According to the personalization method of the Internet video data according to claim 1, wherein in step a), the Internet is used by an internet device, which is a computer and a Smart phone or a network of TV.

According to the personalization ranking method of the Internet video data according to claim 1, wherein in step b), step c), step d) and step e), the operation is performed by an operation device. For comparison, sorting, etc., the computing device is a computer or a smart phone.

According to the personalization method of the Internet video data according to the first application of the patent application scope, in the step c), the content of the captured feature in the audio and video material refers to the emotion category corresponding to the audio portion or Refers to the dynamics and brightness corresponding to the video part.

According to the personalization ranking method of the Internet video data according to Item 1 of the patent application scope, in the step d), the similarity analysis may be performed by using a Cosine Similarity method. score.

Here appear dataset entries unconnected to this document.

/-- The dirty bytes of [pa, pa+n), which lie in one sector, go to the home slice from the L2 and then
from the carrel's L1; then the L1 sector and the L2 line of them are invalidated when asked. -/
def State.expel (s : State) (carrel pa n : Nat) (drop : Bool) : State :=
  let base := pa / 128 * 128
  let lo := pa % 128
  let gal := galleryOf carrel
  let l1 := s.l1For carrel pa
  let c2 := s.galleryCache gal
  let c1 := s.cacheOf l1
  let (y2, o2) := (c2.sector pa).giveUp lo (lo + n)
  let (y1, o1) := (c1.sector pa).giveUp lo (lo + n)
  let s1 := (s.writeHome base o2).writeHome base o1
  let c2' : Cache :=
    if Table.has c2.lines (pa / 256) then
      c2.setSector pa y2 fun l =>
        (if drop then { l with s0 := l.s0.invalidate, s1 := l.s1.invalidate } else l).unmarked
    else c2
  let c1' : Cache :=
    if Table.has c1.lines (pa / 256) then c1.setSector pa (if drop then y1.invalidate else y1) Line.unmarked else c1
  (s1.setGalleryCache gal c2'.trim).setCacheOf l1 c1'.trim

/-- The label of a block as LDLBL reads it through the caches (R347). -/
def State.viewLabel (s : State) (carrel pa : Nat) : Label :=
  let x := (s.cacheOf (s.l1For carrel pa)).sector pa
  if x.valid && !x.absent then (if pa / 64 % 2 = 0 then x.lab0 else x.lab1)
  else if x.valid then s.mem.label (pa / 64)
  else
    let y := (s.galleryCache (galleryOf carrel)).sector pa
    if y.valid then (if pa / 64 % 2 = 0 then y.lab0 else y.lab1) else s.mem.label (pa / 64)

end Sys2Proof.Machine
end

According to the personalization ranking method of the Internet video material according to Item 1 of the patent application scope, the method further includes a step d1), which uses the weight ranking method to select the emotional category or the video part of the label or the audio part. The similarity scores corresponding to the dynamics and the luminances are combined to obtain an integrated value; in step e), the integrated values are used for sorting.

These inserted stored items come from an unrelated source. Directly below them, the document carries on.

-- ==== Sys2Proof/Machine/Spaces.lean ====
section
/-! DEFINITION. The six spaces as the M format reaches them (R116 to R121, R332 to R334): address
formation, the checks before any lane performs, reading and writing of each storage, results in
flight (R17). -/

namespace Sys2Proof.Machine

open Sys2Proof

/-- The bytes of a frame (R34), lowest first. -/
def Frame.bytes (f : Frame) : List Byte :=
  let flag (b : Bool) (k : Nat) : Nat := if b then 2 ^ k else 0
  let st := match f.state with
    | .ready => 1 | .running => 2 | .parked => 3 | .runnable => 4 | .ended => 5
  natToBytes 8 f.parent ++ natToBytes 8 f.resumePc.toNat ++ natToBytes 8 f.entryPc.toNat
    ++ natToBytes 4 f.ordinal.toNat ++ natToBytes 4 f.awaiting ++ natToBytes 8 f.digest.toNat
    ++ natToBytes 8 f.folio ++ natToBytes 8 f.imagePtr.toNat ++ natToBytes 2 f.imageSize.toNat
    ++ natToBytes 1 f.width ++ natToBytes 1 f.region.toNat ++ natToBytes 2 f.shelf
    ++ natToBytes 1 st
    ++ natToBytes 1 (flag f.cancel 0 + flag f.traced 1 + flag f.packed 2 + flag f.laneClass 3)
    ++ f.args.toList ++ natToBytes 8 f.ret.toNat ++ natToBytes 8 f.stackSpill.toNat
    ++ natToBytes 32 f.bitmap.toNat ++ natToBytes 8 f.taskId.toNat ++ natToBytes 8 0

/-- The constant section of the gang's code object (R116). -/
def State.consts (s : State) (code : Nat) : List Byte :=
  match Table.seek s.ctx.codes code with
  | some c => c.consts
  | none => []

def Space.ofBits (b : BitVec 3) : Option Space :=
  match b.toNat with
  | 0 => some .gm | 1 => some .sp | 2 => some .cl | 3 => some .fr | 4 => some .lf | 5 => some .cn
  | _ => none

/-- Bytes of an M width code (R267). -/
def mWidth (w : BitVec 3) : Nat :=
  match w.toNat with
  | 0 => 1 | 1 => 2 | 2 => 4 | 3 => 8 | 4 => 16
  | _ => 0

/-- The index value of lane l (R332). -/
def idxValue (g : Gang) (o : Operand) (l : Nat) : DWord :=
  match o with
  | .w i => ((g.wReg i).at l).signExtend 64
  | .s i => g.sReg i
  | _ => 0

/-- The address of lane l (R332): for a cellar access the unsigned word index. -/
def mAddr (g : Gang) (x : MFmt) (spc : Space) (l : Nat) : Nat :=
  match spc with
  | .cl => match x.idx with
    | .w i => ((g.wReg i).at l).toNat
    | _ => 0
  | _ =>
    let base : DWord := match spc with
      | .fr | .cn => 0
      | _ => g.sReg x.sbase
    (base + (idxValue g x.idx l <<< x.scale.toNat) + x.off.signExtend 64).toNat

/-- A run of bytes of one lane: its address in the space, and where it lies in the storage (physical
for gm and cl, an offset otherwise). -/
structure Piece where
  va : Nat
  pa : Nat
  n  : Nat
deriving DecidableEq, Repr

/-- A lane's access that passed its checks. -/
structure LaneAcc where
  lane   : Nat
  pieces : List Piece
  mod    : Bool
  trans  : List (Nat × Translation)
deriving DecidableEq, Repr

/-- Why a lane may not perform: rank within R271, fault code, detail (R114), the block of a stack whose error it
met. -/
structure LaneErr where
  rank   : Nat
  kind   : BitVec 8
  detail : DWord
  bad    : Option Nat
deriving DecidableEq, Repr

def rankOf (kind : BitVec 8) : Nat :=
  if kind = Code.alignment then 0 else if kind = Code.cellarLimit then 1
  else if kind = Code.uncorrectable then 3 else 2

def laneErr (kind : BitVec 8) (a : Nat) : LaneErr := ⟨rankOf kind, kind, BitVec.ofNat 64 a, none⟩
def laneBad (pa : Nat) : LaneErr := ⟨3, Code.uncorrectable, 0, some pa⟩
/-- An error in a scratchpad or loft, which no stack's controller logs (R146). -/
def laneBadHere : LaneErr := ⟨3, Code.uncorrectable, 0, none⟩

/-- The faults of a translation in a lane (R145, R146). -/
def reachErr (e : ReachErr) (a : Nat) : LaneErr :=
  if e.1 = Code.uncorrectable then laneBad e.2 else laneErr e.1 a

/-- What the lanes of an access raise together (R271): the fault, its lanes, the detail of the lowest, the
blocks whose errors they met. -/
structure LaneFault where
  kind   : BitVec 8
  lanes  : Mask
  detail : DWord
  bad    : List Nat
deriving DecidableEq, Repr

def raiseLanes (s : State) (m : Mask) (e : LaneFault) : Result :=
  raiseFault (e.bad.foldl (fun s b => s.logError b) s) e.kind m e.lanes e.detail

/-- The checks of one lane's access of n bytes at address a of a space (R116, R334). `fits` says
whether the access must be aligned. -/
def resolveLane (s : State) (spc : Space) (n : Nat) (need : Need) (fits : Bool) (l a : Nat) :
    Except LaneErr LaneAcc :=
  let g := s.gang
  let own (limit : Nat) (bad : List Nat) : Except LaneErr LaneAcc :=
    if fits && a % n ≠ 0 then .error (laneErr Code.alignment a)
    else if a + n ≤ limit && need.read && badIn bad a n then .error laneBadHere
    else if a + n ≤ limit then .ok ⟨l, [⟨a, a, n⟩], false, []⟩
    else .error (laneErr Code.protection a)
  let gm (va k : Nat) : Except LaneErr (Translation × Nat) :=
    match s.reach (.carrel g.carrel) va (need.of k) with
    | .error e => .error (reachErr e va)
    | .ok t =>
      if need.read && s.fillBad g.carrel (t.pa va) then
        .error (laneBad (s.badBlock (t.pa va / 128 * 128) 128))
      else .ok (t, k)
  match spc with
  | .gm =>
    if fits && a % n ≠ 0 then .error (laneErr Code.alignment a)
    else
      match gm a n with
      | .error e => .error e
      | .ok (t, _) => .ok ⟨l, [⟨a, t.pa a, n⟩], t.mod, [(a, t)]⟩
  | .sp => own 0x80000 (s.carrelOf g.carrel).spBad
  | .lf => own 0x400000 (s.carrelOf g.carrel).loftBad
  | .fr =>
    if need.write && !(64 ≤ a && a + n ≤ 192) && (!fits || a % n = 0) then .error (laneErr Code.protection a)
    else own 256 []
  | .cn => own (s.consts g.code).length []
  | .cl =>
    -- a is the word index; .b64 takes words a and a + 1
    let top := if n = 8 then a + 1 else a
    if g.clim.toNat ≤ top then
      .error ⟨rankOf Code.cellarLimit, Code.cellarLimit, g.clim.extractLsb' 0 32 ++ BitVec.ofNat 32 a, none⟩
    else
      let va := (g.cbase + BitVec.ofNat 64 ((a * 32 + l) * 4)).toNat
      match gm va 4 with
      | .error e => .error e
      | .ok (t, _) =>
        if n = 8 then
          match gm (va + 128) 4 with
          | .error e => .error e
          | .ok (t2, _) =>
            .ok ⟨l, [⟨va, t.pa va, 4⟩, ⟨va + 128, t2.pa (va + 128), 4⟩], false, [(va, t), (va + 128, t2)]⟩
        else .ok ⟨l, [⟨va, t.pa va, 4⟩], false, [(va, t)]⟩

/-- All acting lanes are checked; the fault that R271 ranks first, its lanes and the detail of the
lowest of them. -/
def resolveAll (m : Mask) (f : Nat → Except LaneErr LaneAcc) :
    Except LaneFault (List LaneAcc) :=
  let rs := m.lanes.map fun l => (l, f l)
  let errs := rs.filterMap fun r => match r.2 with
    | .error e => some (r.1, e)
    | .ok _ => none
  match errs.foldl (fun (best : Option (Nat × LaneErr)) e =>
      match best with
      | none => some e
      | some b => if e.2.rank < b.2.rank then some e else some b) none with
  | none => .ok (rs.filterMap fun r => match r.2 with
    | .ok a => some a
    | .error _ => none)
  | some (_, e) =>
    let mine := errs.filter fun x => x.2.kind = e.kind
    .error { kind := e.kind, lanes := Mask.ofFn (fun l => mine.any fun x => x.1 = l), detail := e.detail,
             bad := if e.kind = Code.uncorrectable then (mine.filterMap fun x => x.2.bad).eraseDups else [] }

/-- The carrel keeps the translations of the accesses (R138). -/
def State.keepAll (s : State) (accs : List LaneAcc) : State :=
  accs.foldl (fun s a => a.trans.foldl (fun s t => s.keep (.carrel s.gang.carrel) t.1 t.2) s) s

/-- The sector accesses of an instruction: distinct 128-byte sectors (R16); of the pairs of words of a cellar access,
two for each distinct index (R333). -/
def sectorCount (spc : Space) (accs : List LaneAcc) : Nat :=
  let sectors (a : LaneAcc) : List Nat := a.pieces.map fun p => p.pa / 128
  if spc == .cl then ((accs.map sectors).eraseDups.map List.length).sum
  else ((accs.flatMap sectors).eraseDups).length

/-- The spaces whose lines an L1 holds (R120, R122), where its sector accesses count (R373). -/
def countedSpace (spc : Space) : Bool := spc == .gm || spc == .cl || spc == .cn

def cachedSpace (spc : Space) : Bool := spc == .gm || spc == .cl

/-- A load touches a sector: it is filled, with `.stream` only where the L1 holds it already (R123, R267). -/
def State.fillFor (s : State) (stream : Bool) (pa : Nat) : State :=
  let c := s.gang.carrel
  let x := (s.cacheOf (s.l1For c pa)).sector pa
  if stream && !x.valid && !x.dirty then s.fillL2 (galleryOf c) pa else s.fillL1 c pa

/-- Every sector that a load touches is filled (R123). -/
def State.fillAll (s : State) (spc : Space) (stream : Bool) (accs : List LaneAcc) : State :=
  let g := s.gang
  if cachedSpace spc then (accs.flatMap fun a => a.pieces).foldl (fun s p => s.fillFor stream p.pa) s
  else if spc == .cn && !stream then
    (accs.flatMap fun a => a.pieces).foldl (fun s p => s.fillConst g.carrel g.code (p.pa / 128)) s
  else s

/-- The carrel gives up its copies of what a waiting read was to read: it reads memory afresh (R75). -/
def State.expelAll (s : State) (spc : Space) (accs : List LaneAcc) : State :=
  if cachedSpace spc then
    (accs.flatMap fun a => a.pieces).foldl (fun s p => s.expel s.gang.carrel p.pa p.n true) s
  else s

/-- The bytes of a piece of lane l. -/
def State.readPiece (s : State) (spc : Space) (l : Nat) (p : Piece) : List Byte :=
  let g := s.gang
  match spc with
  | .gm | .cl => s.view g.carrel p.pa p.n
  | .sp => (s.carrelOf g.carrel).sp.read p.pa p.n
  | .lf => (s.carrelOf g.carrel).loft.read p.pa p.n
  | .fr => ((s.frameOf (g.task l).frame).bytes.drop p.pa).take p.n
  | .cn => ((s.consts g.code).drop p.pa).take p.n

def State.readAcc (s : State) (spc : Space) (a : LaneAcc) : List Byte :=
  a.pieces.flatMap fun p => s.readPiece spc a.lane p

/-- The bytes each piece of an access takes of the lane's data, with storage addresses. -/
def accWrites (a : LaneAcc) (data : List Byte) : List (Nat × Byte) :=
  let rec go (ps : List Piece) (d : List Byte) : List (Nat × Byte) :=
    match ps with
    | [] => []
    | p :: r => ((List.range p.n).zip (d.take p.n)).map (fun e => (p.pa + e.1, e.2)) ++ go r (d.drop p.n)
  go a.pieces data

/-- The same with the addresses that the store hash names (R178). -/
def accVirtual (a : LaneAcc) (data : List Byte) : List (Nat × Byte) :=
  accWrites { a with pieces := a.pieces.map fun p => { p with pa := p.va } } data

/-- Bytes 64 to 191 of a frame take stores (R34). -/
def Frame.store (f : Frame) (ws : List (Nat × Byte)) : Frame :=
  ws.foldl (fun f e => { f with args := f.args.setIfInBounds (e.1 - 64) e.2 }) f

/-- Bytes enter the scratchpad, in order. -/
def Carrel.writeSp (c : Carrel) (ws : List (Nat × Byte)) : Carrel :=
  { c with sp := ws.foldl (fun m e => m.setByte e.1 e.2) c.sp, spBad := rewrittenIn c.spBad ws }

/-- Perform the stores of all lanes in increasing lane order (R335): `data` gives the bytes of a lane. -/
def State.writeAccs (s : State) (spc : Space) (stream : Bool) (accs : List LaneAcc) (data : Nat → List Byte) : State :=
  let g := s.gang
  let ws := accs.flatMap fun a => accWrites a (data a.lane)
  match spc with
  | .gm | .cl => s.storeBytes g.carrel { cellar := spc == .cl, stream := stream } ws
  | .sp => s.modCarrelOf g.carrel fun c => c.writeSp ws
  | .fr => accs.foldl (fun s a => s.modFrameOf (g.task a.lane).frame fun f => f.store (accWrites a (data a.lane))) s
  | _ => s

/-- The granules of the accesses that lie on MOD pages, with their lanes (R53, R54). -/
def modGranules (accs : List LaneAcc) : List (Nat × Nat) :=
  (accs.filter (·.mod)).flatMap fun a => a.pieces.flatMap fun p =>
    (List.range ((p.va + p.n - 1) / 8 - p.va / 8 + 1)).map fun i => (a.lane, (p.va / 8 + i) * 8)

/-- The contents of MOD granules as the carrel sees them (R58). -/
def State.granules (s : State) (accs : List LaneAcc) : List (Nat × Nat × List Byte) :=
  (accs.filter (·.mod)).flatMap fun a => a.pieces.flatMap fun p =>
    (List.range ((p.va + p.n - 1) / 8 - p.va / 8 + 1)).map fun i =>
      let off := (p.va / 8 + i) * 8
      (a.lane, off, s.view s.gang.carrel (p.pa / 8 * 8 + i * 8) 8)

/-! Results in flight (R17, R93). -/

/-- Mark a destination empty with a producer. -/
def Gang.markEmpty (g : Gang) (m : Mask) (o : Operand) (wide : Bool) : Gang :=
  let one (g : Gang) (i : BitVec 8) : Gang :=
    { g.setWEmpty i (g.wEmpty i ||| m) with wo := g.wo.set i.toNat (g.wo[i.toNat] &&& ~~~m) }
  match o with
  | .w i => if wide then one (one g i) (i + 1) else one g i
  | .s i => g.setSEmpty i true
  | _ => g

/-- A result is on its way: the destination is empty until LOAD_RETURN fills it. -/
def Gang.launch (g : Gang) (f : Flight) : Gang :=
  let g1 := match f.dst with
    | .w i =>
      (List.range f.vals.length).foldl (fun (g : Gang) k => g.markEmpty f.mask (.w (i + BitVec.ofNat 8 k)) false) g
    | o => g.markEmpty f.mask o false
  { g1 with flights := g1.flights ++ [f] }

/-- The w registers of a result from per-lane 32-bit words. -/
def flightLanes (n : Nat) (f : Nat → Nat → Word) : List Lanes :=
  (List.range n).map fun k => Vector.ofFn fun (l : Fin 32) => f k l

/-- The k-th 32-bit word of a lane's bytes. -/
def wordAt (bs : List Byte) (k : Nat) : Word := BitVec.ofNat 32 (bytesToNat ((bs.drop (4 * k)).take 4))

/-- The value of a loaded lane: zero- or sign-extended to 32 bits when narrower (R335). -/
def loadWords (bs : List Byte) (ext : Bool) (k : Nat) : Word :=
  if bs.length < 4 && ext then BitVec.ofInt 32 (extendOp (bytesToNat bs) (8 * bs.length) true)
  else wordAt bs k

end Sys2Proof.Machine
end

According to the personalization ranking method of the Internet video data according to Item 1 of the patent application scope, the method further includes a step d1), which uses the hierarchical ranking method, first according to the similarity score corresponding to the emotional category of the audio part. Sorting, sorting according to the similarity score corresponding to the label, and finally sorting according to the similarity score corresponding to the dynamic and brightness of the video part.

According to the personalized sorting method of the Internet video data according to claim 1, wherein in step c), the content is extracted for each of the audio and video materials, and the extracted features include camera zoom detection. (zoom detection) and moving object detection.

According to the personalized ranking method of the Internet video material according to claim 1, wherein in step a), the Internet system searches for a specific website.